I have noticed some inconsistencies in the data that are probably related to how I parse the original records. I have not had time to fix these issues.
tidycseeCOVID19 is a data package that aims to provide a curated, tidy version of the JHU CSEE COVID19 daily report data.
You can install the latest version of the data package from github:
remotes::install_github("klucar/tidycseeCOVID19")
Example of how to load data and create a globe-histogram:
library(tidycseeCOVID19)
data("covid19_daily")
covid19 <- tibble::as_tibble(covid19_daily)
library(ggmap)
library(threejs)
library(tidyverse)
library(tidycseeCOVID19)
data("covid19_daily")
covid19 <- tibble::as_tibble(covid19_daily)
# This probaby isn't the right way, but just get a plot
# out for now.
plot_data <- covid19 %>%
group_by(Latitude, Longitude) %>%
summarise(Confirmed_sum = sum(Confirmed))

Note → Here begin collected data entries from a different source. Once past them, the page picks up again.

-- ==== Sys2Proof/Certificates/Slice0/Obligations.lean ====
section
/-! DEFINITION. The statements about the machine. Each docstring names the rules it rests on. -/

open Sys2Proof Sys2Proof.Machine

/-! ### The step, the encoding, reset -/

/-- R189, R178, R180, R111: the chosen context's halfwords at its program counter decide what a step does, an instruction being one halfword or
two. After an ifence they are what the code banks hold; code overwritten since then may still be fetched as it was. A turn of the
agenda that names an event runs it, and another one does what it names.
R21: a package in which nothing is due lets a cycle of the reference clock pass, and nothing else changes but the banks' count of the
cycle's arrivals. -/
def Obligations.StepRunsDecoded : Prop :=
  ((∀ (s : State) (i : Instr) (h0 : Nat),
      s.issuing = true → s.me.st = .ready → s.myTile.clocked = true → s.badBonds = [] → s.codeOld.length ≤ s.me.fenced →
      ptrOff s.me.pc < 0x40000 → s.ownsCode s.me.pc = true →
      h0 = readBytes s.mem (s.loftDpa (tileOf s.cur) (ptrOff s.me.pc)) 2 →
      (h0 < 2 ^ 15 → decode h0 = .ok i → step s = exec i { s with issuing := false }) ∧
      (2 ^ 15 ≤ h0 → ptrOff (s.me.pc + 2) < 0x40000 →
        s.ownsCode (s.me.pc + 2) = true →
        decode (h0 + readBytes s.mem (s.loftDpa (tileOf s.cur) (ptrOff (s.me.pc + 2))) 2 * 2 ^ 16) = .ok i →
        step s = exec i { s with issuing := false })) ∧
    (∀ s : State,
      s.issuing = true → s.me.st = .ready → s.myTile.clocked = true → s.badBonds = [] →
      ptrOff s.me.pc < 0x40000 → s.ownsCode s.me.pc = true →
      ∃ h0 ∈ s.codeVersions (s.loftDpa (tileOf s.cur) (ptrOff s.me.pc)),
        (∀ i, h0 < 2 ^ 15 → decode h0 = .ok i → step s = exec i { s with issuing := false }) ∧
        (2 ^ 15 ≤ h0 → ptrOff (s.me.pc + 2) < 0x40000 →
          s.ownsCode (s.me.pc + 2) = true →
          ∃ h1 ∈ s.codeVersions (s.loftDpa (tileOf s.cur) (ptrOff (s.me.pc + 2))),
            ∀ i, decode (h0 + h1 * 2 ^ 16) = .ok i → step s = exec i { s with issuing := false })) ∧
    (∀ (s : State) (i : Instr) (rest : List Turn),
      s.issuing = false → s.agenda = .event i :: rest → i.isInstruction = false → step s = exec i { s with agenda := rest }) ∧
    (∀ (s : State) (x : Turn) (rest : List Turn),
      s.issuing = false → s.agenda = x :: rest → x ≠ .own → (∀ i, x ≠ .event i) →
      step s = .next (({ s with agenda := rest } : State).outside x))) ∧
  (∀ s : State, s.issuing = false → s.agenda = [] → s.discards = 0 → s.looked = false → s.waking = [] → s.nextInCycle = none →
      s.tick.nextOwn = none →
      ∃ t, step s = .next t ∧ t.cycle = s.cycle + 1 ∧ t = { s with cycle := t.cycle, served := [] })

/-- R189, R81, R180: a fetch that fails, and an unassigned encoding, trap before anything else. -/
def Obligations.FetchTraps : Prop :=
  ∀ (s : State), s.issuing = true → s.me.st = .ready → s.myTile.clocked = true →
    (0x40000 ≤ ptrOff s.me.pc → step s = .next (({ s with issuing := false } : State).trapAt s.cur cLOFT_BOUNDS s.me.pc)) ∧
    (ptrOff s.me.pc < 0x40000 →
      (s.ownsCode s.me.pc = false →
        step s = .next (({ s with issuing := false } : State).trapAt s.cur cRIGHTS s.me.pc)) ∧
      (s.ownsCode s.me.pc = true →
        s.badBonds = [] → s.codeOld.length ≤ s.me.fenced →
        readBytes s.mem (s.loftDpa (tileOf s.cur) (ptrOff s.me.pc)) 2 = 0 →
        step s = .next (({ s with issuing := false } : State).trapAt s.cur cILLEGAL_OP 0)))

/-- R61, R80, R83, R149, R162, R185, R374: the reset values that the spec states.
They have it after reset. -/
def Obligations.ResetValues : Prop :=
  ((∀ d, readByte State.reset.mem d = 0) ∧
    (∀ d, State.reset.tagAt d = ⟨true, false, false⟩) ∧
    (∀ t, (State.reset.tileAt t).lownAt 0 = 16) ∧
    (∀ t k, k ≠ 0 → (State.reset.tileAt t).lownAt k = 31) ∧
    (∀ t k, lfmtFmt ((State.reset.tileAt t).fmtAt k) = fRAW) ∧
    (∀ t, ((State.reset.tileAt t).owns 16 504 = true) ∧ ((State.reset.tileAt t).owns 16 511 = true)) ∧
    (∀ id, (State.reset.ctxAt id).adoptOff = false ∧ (State.reset.ctxAt id).limit = 3 ∧ (State.reset.ctxAt id).depth = 0) ∧
    (∀ id, ((State.reset.ctxAt id).getG 0) = {}) ∧
    (State.reset.records.map (fun r => fld r.w0 63 48) = [0x010F])) ∧
  (State.reset.memoryOk = true)

/-- Words written out from the encodings of the spec decode to the instructions they stand for (R192, R203, R206, R213, R217,
R229, R278). -/
def Obligations.WordsDecode : Prop :=
  decodeTableWord 16 0x0846 = some (.addN 1 3) ∧
  decodeTableWord 32 0x11408030 = some (.add 3 2 5) ∧
  decodeTableWord 32 0x17FF8440 = some (.addi 4 2 0x7FF) ∧
  decodeTableWord 32 0x28009820 = some (.brEq 2 5 0)

/-- R200: every well-formed instruction, with every operand that its encoding admits, decodes from its own word. -/
def Obligations.DecodeEncode : Prop :=
 ∀ i : Instr, i.encodable = true → decode (encode i) = .ok i

/-- R184, R189, R191: a word that decodes to an instruction is that instruction's own word, so no reserved or unassigned bit is
passed over: of a compact instruction the halfword, of another the whole word. -/
def Obligations.EncodeDecode : Prop :=
  ∀ (w : Nat) (i : Instr), w < 2 ^ 32 → decode w = .ok i →
    i.encodable = true ∧ (w / 2 ^ 15 % 2 = 0 → encode i = w % 2 ^ 16) ∧ (w / 2 ^ 15 % 2 = 1 → encode i = w)

/-- The memory and the tags stay in their canonical form, whatever happens: an instruction or an event, from any state. -/
def Obligations.MemoryInvariant : Prop :=
  ∀ s t : State, s.memoryOk = true → step s = .next t → t.memoryOk = true

/-! ### Integer, address and bit-field instructions -/

/-- R203, R204, R205, R201: d, the poison of the operands, and 4 bytes on.
R203, R204: division, its edges, and the remainder. -/
def Obligations.IntegerRegister : Prop :=
  (∀ (s : State) (d a b : BitVec 5), s.there [gr a, gr b] = true →
      let x := s.gv a
      let y := s.gv b
      let goes (v : Word) : Out := .next (s.wrote d v (s.gp a || s.gp b) 4)
      exec (.add d a b) s = goes (x + y) ∧ exec (.sub d a b) s = goes (x - y) ∧
      exec (.and d a b) s = goes (x &&& y) ∧ exec (.or d a b) s = goes (x ||| y) ∧ exec (.xor d a b) s = goes (x ^^^ y) ∧
      exec (.andn d a b) s = goes (x &&& ~~~y) ∧
      exec (.shl d a b) s = goes (x <<< (y.toNat % 64)) ∧ exec (.shr d a b) s = goes (x >>> (y.toNat % 64)) ∧
      exec (.sra d a b) s = goes (x.sshiftRight (y.toNat % 64)) ∧
      exec (.mul d a b) s = goes (BitVec.ofNat 64 (x.toNat * y.toNat)) ∧
      exec (.mulh d a b) s = goes (BitVec.ofInt 64 (x.toInt * y.toInt / 2 ^ 64)) ∧
      exec (.mulhu d a b) s = goes (BitVec.ofNat 64 (x.toNat * y.toNat / 2 ^ 64)) ∧
      exec (.min d a b) s = goes (if x.slt y then x else y) ∧ exec (.max d a b) s = goes (if x.slt y then y else x)) ∧
  (∀ (s : State) (d a b : BitVec 5), s.there [gr a, gr b] = true →
      let x := s.gv a
      let y := s.gv b
      let p := s.gp a || s.gp b
      (y = 0 →
        exec (.div d a b) s = .next (s.wrote d (BitVec.allOnes 64) p 4) ∧
        exec (.divu d a b) s = .next (s.wrote d (BitVec.allOnes 64) p 4) ∧
        exec (.rem d a b) s = .next (s.wrote d x p 4) ∧ exec (.remu d a b) s = .next (s.wrote d x p 4)) ∧
      (x = BitVec.intMin 64 → y = BitVec.allOnes 64 →
        exec (.div d a b) s = .next (s.wrote d x p 4) ∧ exec (.divu d a b) s = .next (s.wrote d 0 p 4) ∧
        exec (.rem d a b) s = .next (s.wrote d 0 p 4) ∧ exec (.remu d a b) s = .next (s.wrote d x p 4)) ∧
      (y ≠ 0 → ¬ (x = BitVec.intMin 64 ∧ y = BitVec.allOnes 64) →
        exec (.div d a b) s = .next (s.wrote d (x.sdiv y) p 4) ∧ exec (.divu d a b) s = .next (s.wrote d (x / y) p 4) ∧
        exec (.rem d a b) s = .next (s.wrote d (x.srem y) p 4) ∧ exec (.remu d a b) s = .next (s.wrote d (x % y) p 4)))

/-- R201, R205, R206, R327: a compare writes 1 or 0, and a poisoned operand traps POISON_CONSUMED with no effect. -/
def Obligations.Compares : Prop :=
  ∀ (s : State) (d a b : BitVec 5) (imm : BitVec 11), s.there [gr a, gr b] = true →
    let x := s.gv a
    let y := s.gv b
    let k : Word := imm.signExtend 64
    let goes (c : Bool) : Out := .next (s.wrote d (if c then 1 else 0) false 4)
    let stops : Out := .next (s.trapAt s.cur cPOISON_CONSUMED s.me.latch)
    ((s.gp a || s.gp b) = false →
      exec (.slt d a b) s = goes (x.slt y) ∧ exec (.sltu d a b) s = goes (x.ult y) ∧
      exec (.seqFp32 d a b) s = goes (eqF 23 (low32 x) (low32 y)) ∧ exec (.sltFp32 d a b) s = goes (ltF 23 (low32 x) (low32 y))) ∧
    (s.gp a = false → exec (.slti d a imm) s = goes (x.slt k) ∧ exec (.sltui d a imm) s = goes (x.ult k)) ∧
    ((s.gp a || s.gp b) = true →
      exec (.slt d a b) s = stops ∧ exec (.sltu d a b) s = stops ∧ exec (.seqFp32 d a b) s = stops ∧
      exec (.sltFp32 d a b) s = stops) ∧
    (s.gp a = true → exec (.slti d a imm) s = stops ∧ exec (.sltui d a imm) s = stops)

/-- R205, R206, R209, R210: one operand, an immediate, a constant or a pointer.
R211: the bit-field instructions, and the field that leaves the word. -/
def Obligations.ImmediatesPointersFields : Prop :=
  (∀ (s : State) (d a b : BitVec 5) (imm : BitVec 11) (u : BitVec 20), s.there [gr a, gr b] = true →
      let x := s.gv a
      let y := s.gv b
      let k : Word := imm.signExtend 64
      let one (v : Word) : Out := .next (s.wrote d v (s.gp a) 4)
      let two (v : Word) : Out := .next (s.wrote d v (s.gp a || s.gp b) 4)
      exec (.addi d a imm) s = one (x + k) ∧ exec (.andi d a imm) s = one (x &&& k) ∧
      exec (.ori d a imm) s = one (x ||| k) ∧ exec (.xori d a imm) s = one (x ^^^ k) ∧
      (imm.toNat ≤ 63 →
        exec (.shli d a imm) s = one (x <<< imm.toNat) ∧ exec (.shri d a imm) s = one (x >>> imm.toNat) ∧
        exec (.srai d a imm) s = one (x.sshiftRight imm.toNat)) ∧
      (63 < imm.toNat →
        exec (.shli d a imm) s = .next (s.trapAt s.cur cILLEGAL_OPERAND (wd (wordShli d a imm))) ∧
        exec (.shri d a imm) s = .next (s.trapAt s.cur cILLEGAL_OPERAND (wd (wordShri d a imm))) ∧
        exec (.srai d a imm) s = .next (s.trapAt s.cur cILLEGAL_OPERAND (wd (wordSrai d a imm)))) ∧
      (∃ n : Nat, n ≤ 64 ∧ exec (.clz d a) s = one (BitVec.ofNat 64 n) ∧ x.toNat < 2 ^ (64 - n) ∧
        (x ≠ 0 → 2 ^ (63 - n) ≤ x.toNat) ∧ (x = 0 → n = 64)) ∧
      exec (.popc d a) s = one (BitVec.ofNat 64 ((List.range 64).filter (fun i => x.getLsbD i)).length) ∧
      exec (.lui d u) s = .next (s.wrote d ((u.signExtend 64 : Word) <<< 12) false 4) ∧
      exec (.lpc d u) s = .next (s.wrote d (padd s.me.pc (u.signExtend 64 * 2)) false 4) ∧
      exec (.pmk d a b) s = two (x.extractLsb' 0 18 ++ y.extractLsb' 0 46) ∧
      exec (.pidx d a) s = one ((x.extractLsb' 46 18).setWidth 64) ∧
      exec (.poff d a) s = one ((x.extractLsb' 0 46).setWidth 64) ∧
      exec (.padd d a b) s = two (x.extractLsb' 46 18 ++ (x.extractLsb' 0 46 + y.extractLsb' 0 46))) ∧
  (∀ (s : State) (d a b : BitVec 5) (imm : BitVec 6), s.there [gr d, gr a] = true →
      let lo := imm.toNat
      let w := b.toNat + 1
      (lo + w ≤ 64 →
        (∃ v : Word, exec (.bfx d a b imm) s = .next (s.wrote d v (s.gp a) 4) ∧
          ∀ i, i < 64 → v.getLsbD i = (s.gv a).getLsbD (lo + min i (w - 1))) ∧
        (∃ v : Word, exec (.bfxu d a b imm) s = .next (s.wrote d v (s.gp a) 4) ∧
          ∀ i, i < 64 → v.getLsbD i = (decide (i < w) && (s.gv a).getLsbD (lo + i))) ∧
        (∃ v : Word, exec (.bfi d a b imm) s = .next (s.wrote d v (s.gp d || s.gp a) 4) ∧
          ∀ i, i < 64 → v.getLsbD i =
            (if lo ≤ i ∧ i < lo + w then (s.gv a).getLsbD (i - lo) else (s.gv d).getLsbD i))) ∧
      (64 < lo + w →
        exec (.bfx d a b imm) s = .next (s.trapAt s.cur cILLEGAL_OPERAND (wd (wordBfx d a b imm))) ∧
        exec (.bfxu d a b imm) s = .next (s.trapAt s.cur cILLEGAL_OPERAND (wd (wordBfxu d a b imm))) ∧
        exec (.bfi d a b imm) s = .next (s.trapAt s.cur cILLEGAL_OPERAND (wd (wordBfi d a b imm)))))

# Plot the data on the globe
globe <- globejs(lat = plot_data$Latitude,
long = plot_data$Longitude,
val = 20* log10(plot_data$Confirmed_sum),
color = 'red',
pointsize = 0.5,
atmosphere = TRUE)
globe
The raw data files have become more consistent recently, but the early data files had many different formats. This dataset has done the following to the data:
- Removed Ship information into separate column, keeping Country where available.
- Converted Update date/time strings into R dttm format.

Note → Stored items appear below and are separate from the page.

-- ==== Sys2Proof/Laws/State.lean ====
section
/-! SUPPORT. What each update of the state leaves and what it sets, field by field, so that no proof unfolds a record update. -/

namespace Sys2Proof.Laws

open Sys2Proof Sys2Proof.Machine

/-! ### A context -/

@[simp] theorem setCtxAt_agenda (s : State) (id : Nat) (c : Ctx) : (s.setCtxAt id c).agenda = s.agenda := rfl
@[simp] theorem setCtxAt_cur (s : State) (id : Nat) (c : Ctx) : (s.setCtxAt id c).cur = s.cur := rfl
@[simp] theorem setCtxAt_issuing (s : State) (id : Nat) (c : Ctx) : (s.setCtxAt id c).issuing = s.issuing := rfl
@[simp] theorem setCtxAt_cycle (s : State) (id : Nat) (c : Ctx) : (s.setCtxAt id c).cycle = s.cycle := rfl
@[simp] theorem setCtxAt_fresh (s : State) (id : Nat) (c : Ctx) : (s.setCtxAt id c).fresh = s.fresh := rfl
@[simp] theorem setCtxAt_free (s : State) (id : Nat) (c : Ctx) : (s.setCtxAt id c).free = s.free := rfl
@[simp] theorem setCtxAt_package (s : State) (id : Nat) (c : Ctx) : (s.setCtxAt id c).package = s.package := rfl
@[simp] theorem setCtxAt_domain (s : State) (id : Nat) (c : Ctx) : (s.setCtxAt id c).domain = s.domain := rfl
@[simp] theorem setCtxAt_members (s : State) (id : Nat) (c : Ctx) : (s.setCtxAt id c).members = s.members := rfl
@[simp] theorem setCtxAt_infra (s : State) (id : Nat) (c : Ctx) : (s.setCtxAt id c).infra = s.infra := rfl
@[simp] theorem setCtxAt_tiles (s : State) (id : Nat) (c : Ctx) : (s.setCtxAt id c).tiles = s.tiles := rfl
@[simp] theorem setCtxAt_ctxs (s : State) (id : Nat) (c : Ctx) : (s.setCtxAt id c).ctxs = Map.set (fun _ => {}) s.ctxs id c := rfl
@[simp] theorem setCtxAt_mem (s : State) (id : Nat) (c : Ctx) : (s.setCtxAt id c).mem = s.mem := rfl
@[simp] theorem setCtxAt_codeOld (s : State) (id : Nat) (c : Ctx) : (s.setCtxAt id c).codeOld = s.codeOld := rfl
@[simp] theorem setCtxAt_dataOld (s : State) (id : Nat) (c : Ctx) : (s.setCtxAt id c).dataOld = s.dataOld := rfl
@[simp] theorem setCtxAt_tags (s : State) (id : Nat) (c : Ctx) : (s.setCtxAt id c).tags = s.tags := rfl
@[simp] theorem setCtxAt_net (s : State) (id : Nat) (c : Ctx) : (s.setCtxAt id c).net = s.net := rfl
@[simp] theorem setCtxAt_replies (s : State) (id : Nat) (c : Ctx) : (s.setCtxAt id c).replies = s.replies := rfl
@[simp] theorem setCtxAt_refused (s : State) (id : Nat) (c : Ctx) : (s.setCtxAt id c).refused = s.refused := rfl
@[simp] theorem setCtxAt_waits (s : State) (id : Nat) (c : Ctx) : (s.setCtxAt id c).waits = s.waits := rfl
@[simp] theorem setCtxAt_idleWaits (s : State) (id : Nat) (c : Ctx) : (s.setCtxAt id c).idleWaits = s.idleWaits := rfl
@[simp] theorem setCtxAt_waking (s : State) (id : Nat) (c : Ctx) : (s.setCtxAt id c).waking = s.waking := rfl
@[simp] theorem setCtxAt_looked (s : State) (id : Nat) (c : Ctx) : (s.setCtxAt id c).looked = s.looked := rfl
@[simp] theorem setCtxAt_lostRecs (s : State) (id : Nat) (c : Ctx) : (s.setCtxAt id c).lostRecs = s.lostRecs := rfl
@[simp] theorem setCtxAt_heldAnswers (s : State) (id : Nat) (c : Ctx) : (s.setCtxAt id c).heldAnswers = s.heldAnswers := rfl
@[simp] theorem setCtxAt_barWaits (s : State) (id : Nat) (c : Ctx) : (s.setCtxAt id c).barWaits = s.barWaits := rfl
@[simp] theorem setCtxAt_image (s : State) (id : Nat) (c : Ctx) : (s.setCtxAt id c).image = s.image := rfl
@[simp] theorem setCtxAt_prevImage (s : State) (id : Nat) (c : Ctx) : (s.setCtxAt id c).prevImage = s.prevImage := rfl
@[simp] theorem setCtxAt_rollback (s : State) (id : Nat) (c : Ctx) : (s.setCtxAt id c).rollback = s.rollback := rfl
@[simp] theorem setCtxAt_reports (s : State) (id : Nat) (c : Ctx) : (s.setCtxAt id c).reports = s.reports := rfl
@[simp] theorem setCtxAt_served (s : State) (id : Nat) (c : Ctx) : (s.setCtxAt id c).served = s.served := rfl
@[simp] theorem setCtxAt_watches (s : State) (id : Nat) (c : Ctx) : (s.setCtxAt id c).watches = s.watches := rfl
@[simp] theorem setCtxAt_msgs (s : State) (id : Nat) (c : Ctx) : (s.setCtxAt id c).msgs = s.msgs := rfl
@[simp] theorem setCtxAt_refusedMsgs (s : State) (id : Nat) (c : Ctx) : (s.setCtxAt id c).refusedMsgs = s.refusedMsgs := rfl
@[simp] theorem setCtxAt_marks (s : State) (id : Nat) (c : Ctx) : (s.setCtxAt id c).marks = s.marks := rfl
@[simp] theorem setCtxAt_releases (s : State) (id : Nat) (c : Ctx) : (s.setCtxAt id c).releases = s.releases := rfl
@[simp] theorem setCtxAt_ircfg (s : State) (id : Nat) (c : Ctx) : (s.setCtxAt id c).ircfg = s.ircfg := rfl
@[simp] theorem setCtxAt_irhash (s : State) (id : Nat) (c : Ctx) : (s.setCtxAt id c).irhash = s.irhash := rfl
@[simp] theorem setCtxAt_btab (s : State) (id : Nat) (c : Ctx) : (s.setCtxAt id c).btab = s.btab := rfl
@[simp] theorem setCtxAt_houseBtab (s : State) (id : Nat) (c : Ctx) : (s.setCtxAt id c).houseBtab = s.houseBtab := rfl
@[simp] theorem setCtxAt_kslot (s : State) (id : Nat) (c : Ctx) : (s.setCtxAt id c).kslot = s.kslot := rfl
@[simp] theorem setCtxAt_ctr (s : State) (id : Nat) (c : Ctx) : (s.setCtxAt id c).ctr = s.ctr := rfl
@[simp] theorem setCtxAt_epochs (s : State) (id : Nat) (c : Ctx) : (s.setCtxAt id c).epochs = s.epochs := rfl
@[simp] theorem setCtxAt_lineKeys (s : State) (id : Nat) (c : Ctx) : (s.setCtxAt id c).lineKeys = s.lineKeys := rfl
@[simp] theorem setCtxAt_keyGens (s : State) (id : Nat) (c : Ctx) : (s.setCtxAt id c).keyGens = s.keyGens := rfl
@[simp] theorem setCtxAt_counters (s : State) (id : Nat) (c : Ctx) : (s.setCtxAt id c).counters = s.counters := rfl
@[simp] theorem setCtxAt_sroot (s : State) (id : Nat) (c : Ctx) : (s.setCtxAt id c).sroot = s.sroot := rfl
@[simp] theorem setCtxAt_badLines (s : State) (id : Nat) (c : Ctx) : (s.setCtxAt id c).badLines = s.badLines := rfl
@[simp] theorem setCtxAt_badBonds (s : State) (id : Nat) (c : Ctx) : (s.setCtxAt id c).badBonds = s.badBonds := rfl
@[simp] theorem setCtxAt_badCounters (s : State) (id : Nat) (c : Ctx) : (s.setCtxAt id c).badCounters = s.badCounters := rfl
@[simp] theorem setCtxAt_quarantines (s : State) (id : Nat) (c : Ctx) : (s.setCtxAt id c).quarantines = s.quarantines := rfl
@[simp] theorem setCtxAt_rekeys (s : State) (id : Nat) (c : Ctx) : (s.setCtxAt id c).rekeys = s.rekeys := rfl
@[simp] theorem setCtxAt_windows (s : State) (id : Nat) (c : Ctx) : (s.setCtxAt id c).windows = s.windows := rfl
@[simp] theorem setCtxAt_sessions (s : State) (id : Nat) (c : Ctx) : (s.setCtxAt id c).sessions = s.sessions := rfl
@[simp] theorem setCtxAt_spares (s : State) (id : Nat) (c : Ctx) : (s.setCtxAt id c).spares = s.spares := rfl
@[simp] theorem setCtxAt_pageReqs (s : State) (id : Nat) (c : Ctx) : (s.setCtxAt id c).pageReqs = s.pageReqs := rfl
@[simp] theorem setCtxAt_ranges (s : State) (id : Nat) (c : Ctx) : (s.setCtxAt id c).ranges = s.ranges := rfl
@[simp] theorem setCtxAt_hostPosts (s : State) (id : Nat) (c : Ctx) : (s.setCtxAt id c).hostPosts = s.hostPosts := rfl
@[simp] theorem setCtxAt_records (s : State) (id : Nat) (c : Ctx) : (s.setCtxAt id c).records = s.records := rfl
@[simp] theorem setCtxAt_rotations (s : State) (id : Nat) (c : Ctx) : (s.setCtxAt id c).rotations = s.rotations := rfl
@[simp] theorem setCtxAt_saved (s : State) (id : Nat) (c : Ctx) : (s.setCtxAt id c).saved = s.saved := rfl
@[simp] theorem setCtxAt_savedTiles (s : State) (id : Nat) (c : Ctx) : (s.setCtxAt id c).savedTiles = s.savedTiles := rfl
@[simp] theorem setCtxAt_tables (s : State) (id : Nat) (c : Ctx) : (s.setCtxAt id c).tables = s.tables := rfl
@[simp] theorem setCtxAt_launches (s : State) (id : Nat) (c : Ctx) : (s.setCtxAt id c).launches = s.launches := rfl
@[simp] theorem setCtxAt_rm (s : State) (id : Nat) (c : Ctx) : (s.setCtxAt id c).rm = s.rm := rfl
@[simp] theorem setCtxAt_rstcause (s : State) (id : Nat) (c : Ctx) : (s.setCtxAt id c).rstcause = s.rstcause := rfl
@[simp] theorem setCtxAt_pwrlim (s : State) (id : Nat) (c : Ctx) : (s.setCtxAt id c).pwrlim = s.pwrlim := rfl
@[simp] theorem setCtxAt_fns (s : State) (id : Nat) (c : Ctx) : (s.setCtxAt id c).fns = s.fns := rfl
@[simp] theorem setCtxAt_vfbind (s : State) (id : Nat) (c : Ctx) : (s.setCtxAt id c).vfbind = s.vfbind := rfl
@[simp] theorem setCtxAt_vfEnable (s : State) (id : Nat) (c : Ctx) : (s.setCtxAt id c).vfEnable = s.vfEnable := rfl
@[simp] theorem setCtxAt_bound (s : State) (id : Nat) (c : Ctx) : (s.setCtxAt id c).bound = s.bound := rfl
@[simp] theorem setCtxAt_images (s : State) (id : Nat) (c : Ctx) : (s.setCtxAt id c).images = s.images := rfl
@[simp] theorem setCtxAt_teardowns (s : State) (id : Nat) (c : Ctx) : (s.setCtxAt id c).teardowns = s.teardowns := rfl
@[simp] theorem setCtxAt_attested (s : State) (id : Nat) (c : Ctx) : (s.setCtxAt id c).attested = s.attested := rfl
@[simp] theorem setCtxAt_hostRead (s : State) (id : Nat) (c : Ctx) : (s.setCtxAt id c).hostRead = s.hostRead := rfl
@[simp] theorem setCtxAt_msixSent (s : State) (id : Nat) (c : Ctx) : (s.setCtxAt id c).msixSent = s.msixSent := rfl
@[simp] theorem setCtxAt_discards (s : State) (id : Nat) (c : Ctx) : (s.setCtxAt id c).discards = s.discards := rfl
@[simp] theorem setCtxAt_discarded (s : State) (id : Nat) (c : Ctx) : (s.setCtxAt id c).discarded = s.discarded := rfl
@[simp] theorem setCtxAt_channels (s : State) (id : Nat) (c : Ctx) : (s.setCtxAt id c).channels = s.channels := rfl
@[simp] theorem setCtxAt_booted (s : State) (id : Nat) (c : Ctx) : (s.setCtxAt id c).booted = s.booted := rfl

- Normalized / Standardized Country names.
- Separated City, State entries into separate columns
- Backfilled Lat/Long data into early entries
- Expanded US State abbreviations and other abbreviations.

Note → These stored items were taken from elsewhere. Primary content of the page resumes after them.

-- ==== Sys2Proof/Laws/PerInstr.lean ====
section
/-! SUPPORT. What is shown of every constructor by itself: how long its word is. -/

namespace Sys2Proof.Laws

open Sys2Proof

set_option Elab.async false

/-- The word of an instruction that has one fits its length: a halfword, or two (R178). -/
def WordLength.Statement (i : Instr) : Prop := i.encodable = true → encode i < 2 ^ (8 * instrLen i)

I made my best guess as to what was the right thing to do when normalizing everything. I'm not a world geography expert so if you find errors, please let me know. Here's some things I'm not sure of:
- China Mainland Provinces: Some are really close in spelling, not sure if these are separate provinces or typos.
- Not sure if Guinea and Ecuatorial Guinea are the same country.
- There's a lot of hand-jamming some values, let me know of any inconsistencies you find.